19 thoughts on “Aunt Becky’s OCD Guide To De-Cluttering

  1. “Step One: Cut A Hole In The Box.” just caused me to spit my coffee all over my computer screen in a fit of laughter in the middle of a lab meeting.

    Aunt Becky’s wit: 1 Gretchen: 0

  2. Have you seen the new movie by Aardman, Pirates, Band of Misfits?! Mr. Pinchey is a movie star! No wonder he’s not cleaning house, he’s working for the big bucks!

  3. I don’t have OCD, I have CDO- get it in the right order dammit!
    What happens when you put a hoarder (My The Daver) and a tosser (me) in the same house? Nothing happens. My The Daver is still looking for paystubs from 1987 that mysteriously vanished as I purged. He’s STILL mad!
    I have not bought my children toys since Christmas, but they multiply somehow. Where does the shit come from? And how can we prevent it from continuing? Is there crap birth control?

  4. I heart you, I heart you, I heart you!!! I so can’t believe my question got picked!

    Anyways, your de-clutter sounds just like mine! Shit.

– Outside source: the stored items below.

/-- Both answers are next states that differ in ST and ticks alone, or both are the same fault. -/
def DifferInStTicks (r r' : Result) : Prop :=
  (∃ t b n, r = .next t ∧ r' = .next (t.withStTicks b n)) ∨ ∃ c, r = .fault (.raised c) ∧ r' = .fault (.raised c)

theorem exec_withStTicks (i : Instr) (s : State) (b : Byte) (n : BitVec 64) :
    DifferInStTicks (exec i s) (exec i (s.withStTicks b n)) := by
  have hfault := faultOf_withStTicks i s b n
  cases hc : faultOf i s with
  | none =>
    obtain ⟨b', heffect⟩ := effectOf_withStTicks i s b n
    exact .inl ⟨_, b', n, exec_of_no_fault hc, (exec_of_no_fault (hfault.trans hc)).trans (congrArg _ heffect)⟩
  | some c => exact .inr ⟨c, exec_of_fault hc, exec_of_fault (hfault.trans hc)⟩

theorem execute_withStTicks (w : Word) (s : State) (b : Byte) (n : BitVec 64) :
    DifferInStTicks (execute w s) (execute w (s.withStTicks b n)) := by
  cases hd : decodeWord w with
  | error e => exact .inl ⟨s, b, n, execute_of_unmatched hd _, execute_of_unmatched hd _⟩
  | ok i =>
    rw [execute_of_decoded hd, execute_of_decoded hd]
    exact exec_withStTicks i s b n

/-- The end of a step counts both timers down and both ticks up, and a fault record holds neither. -/
theorem settle_withStTicks {r r' : Result} (h : DifferInStTicks r r') (s t : State) (w : Word) (b : Byte)
    (n : BitVec 64) (ht : settle s w r = .next t) :
    ∃ b' n', settle (s.withStTicks b n) w r' = .next (t.withStTicks b' n') := by
  rcases h with ⟨u, b', n', rfl, rfl⟩ | ⟨c, rfl, rfl⟩ <;> cases ht
  · exact ⟨countDown b', n' + 1, rfl⟩
  · exact ⟨b, n, rfl⟩

theorem step_withStTicks {s t : State} (b : Byte) (n : BitVec 64) (h : step s = .next t) :
    ∃ b' n', step (s.withStTicks b n) = .next (t.withStTicks b' n') := by
  have hs := running_of_step_next h
  have hs' : (s.withStTicks b n).fault = none := hs
  cases hf : fetch s with
  | error c =>
    cases (step_of_fetch_failed hs hf).symm.trans h
    exact ⟨b, n, step_of_fetch_failed hs' hf⟩
  | ok w =>
    rw [step_of_fetched hs' hf]
    exact settle_withStTicks (execute_withStTicks w s.preAdvance b n) s t w b n ((step_of_fetched hs hf).symm.trans h)

/-- Settles O19: the fetch reads neither, the effect carries the difference along, and so does the end of the step. -/
theorem ticksAndSoundTimerAreUnread : Obligations.TicksAndSoundTimerAreUnread := by
  intro s t b n h
  obtain ⟨b', n', hstep⟩ := step_withStTicks b n h
  exact ⟨t.withStTicks b' n', hstep, rfl⟩

end Sys2Proof.Machine
end

section
/-! ## Waiting for a key (45_keys_timers.md)

`LD Vx, K` undoes the pre-advance, so its step is the end of a step alone. The obligations O51 and O52. -/

namespace Sys2Proof.Machine

/-- Settles O51: the instruction is one write of PC; its other branch is never taken. -/
theorem keyWaitRewinds : Obligations.KeyWaitRewinds :=
  fun s x => ⟨s.setPc (s.pc - 2), execLdVxKey_eq x s, rfl, s.onlyPc_setPc _⟩

/-- The core runs and fetches `LD Vx, K`. -/
structure State.AtKeyWait (s : State) : Prop where
  running : s.fault = none
  fetches : ∃ w x, fetch s = .ok w ∧ decodeWord w = .ok (.ldVxKey x)

theorem State.AtKeyWait.step_eq {s : State} (h : s.AtKeyWait) : step s = .next s.endStep := by
  obtain ⟨hs, w, x, hf, hd⟩ := h
  have hpc : s.pc + 2 - 2 = s.pc := BitVec.add_sub_cancel _ _
  rw [step_of_fetched hs hf, execute_of_decoded hd]
  change settle s w (execLdVxKey x s.preAdvance) = _
  rw [execLdVxKey_eq, State.preAdvance_pc, hpc]
  rfl

theorem State.AtKeyWait.endStep {s : State} (h : s.AtKeyWait) : s.endStep.AtKeyWait :=
  ⟨h.running, h.fetches⟩

theorem State.AtKeyWait.withKb {s : State} (h : s.AtKeyWait) (kb : Word) : { s with kb := kb }.AtKeyWait :=
  ⟨h.running, h.fetches⟩

theorem State.AtKeyWait.afterStepRequest_eq {s : State} (h : s.AtKeyWait) : s.afterStepRequest = s.endStep := by
  rw [State.afterStepRequest, h.step_eq]

/-- What a wait keeps over `n` steps: PC, the record, the registers and memory; each step counts a tick. -/
structure WaitedFor (n : Nat) (s t : State) : Prop where
  pc : t.pc = s.pc
  fault : t.fault = s.fault
  v : t.v = s.v
  mem : t.mem = s.mem
  ticks : t.ticks = s.ticks + BitVec.ofNat 64 n

theorem WaitedFor.refl (s : State) : WaitedFor 0 s s :=
  ⟨rfl, rfl, rfl, rfl, by simp⟩

theorem WaitedFor.of_kb {n : Nat} {s t : State} {kb : Word} (h : WaitedFor n { s with kb := kb } t) : WaitedFor n s t :=
  ⟨h.pc, h.fault, h.v, h.mem, h.ticks⟩

theorem WaitedFor.of_endStep {n : Nat} {s t : State} (h : WaitedFor n s.endStep t) : WaitedFor (n + 1) s t := by
  refine ⟨h.pc, h.fault, h.v, h.mem, ?_⟩
  rw [h.ticks, State.endStep_ticks, BitVec.add_assoc, Nat.add_comm n 1, BitVec.ofNat_add]
  rfl

theorem Session.drive_keyPress (d : Session) (k : Nat) :
    d.drive (.keyPress k) = some { d with core := { d.core with kb := (d.core.keyPress k).kb } } := by
  rw [← State.keyPress_eq]
  rfl

theorem Session.drive_keyRelease (d : Session) (k : Nat) :
    d.drive (.keyRelease k) = some { d with core := { d.core with kb := (d.core.keyRelease k).kb } } := by
  rw [← State.keyRelease_eq]
  rfl

/-- A sequence without a reset and a load, driven from a wait, leaves the wait going. -/
theorem driveAll_of_atKeyWait (ops : List DriverOp) (d : Session) (hd : d.core.AtKeyWait) (hreset : .reset ∉ ops)
    (hload : ∀ image, .load image ∉ ops) :
    ∃ e, d.driveAll ops = some e ∧ WaitedFor (ops.count .step) d.core e.core := by
  induction ops generalizing d with
  | nil => exact ⟨d, rfl, .refl _⟩
  | cons op rest ih =>
    have hrest (m : Session) (hm : m.core.AtKeyWait) :
        ∃ e, m.driveAll rest = some e ∧ WaitedFor (rest.count .step) m.core e.core :=
      ih m hm (fun h => hreset (.tail _ h)) fun image h => hload image (.tail _ h)
    have hkey (kb : Word) : ∃ e, Session.driveAll { d with core := { d.core with kb := kb } } rest = some e ∧
        WaitedFor (rest.count .step) d.core e.core := by
      obtain ⟨e, he, hw⟩ := hrest { d with core := { d.core with kb := kb } } (hd.withKb kb)
      exact ⟨e, he, hw.of_kb⟩
    cases op with
    | reset => exact absurd (.head _) hreset
    | load image => exact absurd (.head _) (hload image)
    | step =>
      obtain ⟨e, he, hw⟩ := hrest ⟨d.core.afterStepRequest, false⟩ (hd.afterStepRequest_eq ▸ hd.endStep)
      rw [hd.afterStepRequest_eq] at hw
      exact ⟨e, he, by rw [List.count_cons_self]; exact hw.of_endStep⟩
    | keyPress k =>
      rw [Session.driveAll, Session.drive_keyPress]
      exact hkey _
    | keyRelease k =>
      rw [Session.driveAll, Session.drive_keyRelease]
      exact hkey _
    | readDisplay | readDiag | readFault => exact hrest d hd

/-- Settles O52: from a wait every such operation leads to a wait, and only a step counts a tick. -/
theorem keyWaitNeverEnds : Obligations.KeyWaitNeverEnds := by
  intro d w x ops hs hf hd hreset hload
  obtain ⟨e, he, hw⟩ := driveAll_of_atKeyWait ops d ⟨hs, w, x, hf, hd⟩ hreset hload
  exact ⟨e, he, hw.pc, hw.fault.trans hs, hw.v, hw.mem, hw.ticks⟩

end Sys2Proof.Machine
end

section
/-! ## Calls, returns and timer writes (41_control_flow.md, 45_keys_timers.md)

The obligations O26 to O29 and O50. -/

namespace Sys2Proof.Machine

theorem sp_succ_toNat (s : State) : (s.sp + 1).toNat = (s.sp.toNat + 1) % 256 :=
  BitVec.toNat_add s.sp 1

    ALTHOUGH…I haven’t tried watching Hoarders as a cure yet…maybe I’ll DVR some episodes and turn them on when hubbers gets back…Heeheehee. Passive aggression at its finest!!!

  5. I have never had the urge to eat poop, my own or other peoples. Hell, I pay 42 dollars a month to have a service come and pick up the dog poop in my yard once a week.

  6. i let it all collect until the frustration all builds up and then in a prementrual explosion I run around the house yelling & cursing & throwing everything I can find into a plastic bag. Then I get rid of the evidence myself because the husband asks too many questions. Then I go about my day like it never happened.

  7. I’m currently sitting in the bowels of Hell aka waiting to be selected for Jury duty. This made me laugh so hard I snorted. The jury selection lady just gave me the stink eye and I’m pretty sure everyone in the room thinks I have Tourette’s . Hysterical. AB if I get dismissed because of your blog post I’m going to send you a Monkey butler PETA be damned!

  8. Yeah this is totally what I do. PMS totally plays a role for me too though. I get so OCD and hormonal, I can’t take it anymore so I just start trashing shit. Part of it goes to the trashman, part to Goodwill. I live with a f’ing packrat, so my efforts are soon rendered moot which really kicks the PMS into overdrive, and so the circle of life continues.

  9. And where the fuck are Max and Doobie’s parents?! Even my 7 y/o kid notices. I asked him where the parents were, and he said “I don’t know – Gramma comes to visit. Why doens’t she stay? Not very resposible, if you ask me.”

  10. Brilliant video.

    I hate El Caminos. They make me shudder. I had a guy try to pick me up for a date in one. I offered to drive my car instead.

    I have never seen that Max and whoever show. Seriously. My daughter asked if I meant Bugs Bunny when I mentioned it to my husband to ask him if we’d ever seen the show. I shall avoid it.

  11. Gawd, I have so much shit! I took a giant box and overflowing trash bag to goodwill, the guy thought I was a nutjob. That was JUST from my kids rooms. Sigh…must get rid of more shit. Why? So I can go out and buy more shit. Seriously. I have problems.
    And I HATE HATE HATE Max and Ruby, but from here forward WILL call them Max and Poopy. I cant wait for my 5 year old to start repeating that. WIN!

  12. The problem is that I filled five bags of clothes to donate and STILL have a house full of clutter. Of course, that was a week ago, and I haven’t thrown out anything since. Maybe I need to do one bag/day? I do have a declutter tip, though: you need to call either Purple Heart or Vietnam Vets or one of those places that does pick ups. It’s brilliant because once they’ve picked up from you once, they will phone you once a month, tell you what day they’ll be in your area, and ask if you have anything to donate. HINT: You always tell them yes, you do have things to donate. Then, you will feel guilty and/or stupid if they show up and there are no bags on the porch, so you will go through SOMETHING to clear it out. And you don’t have to go to Goodwill yourself. Easy Peasy.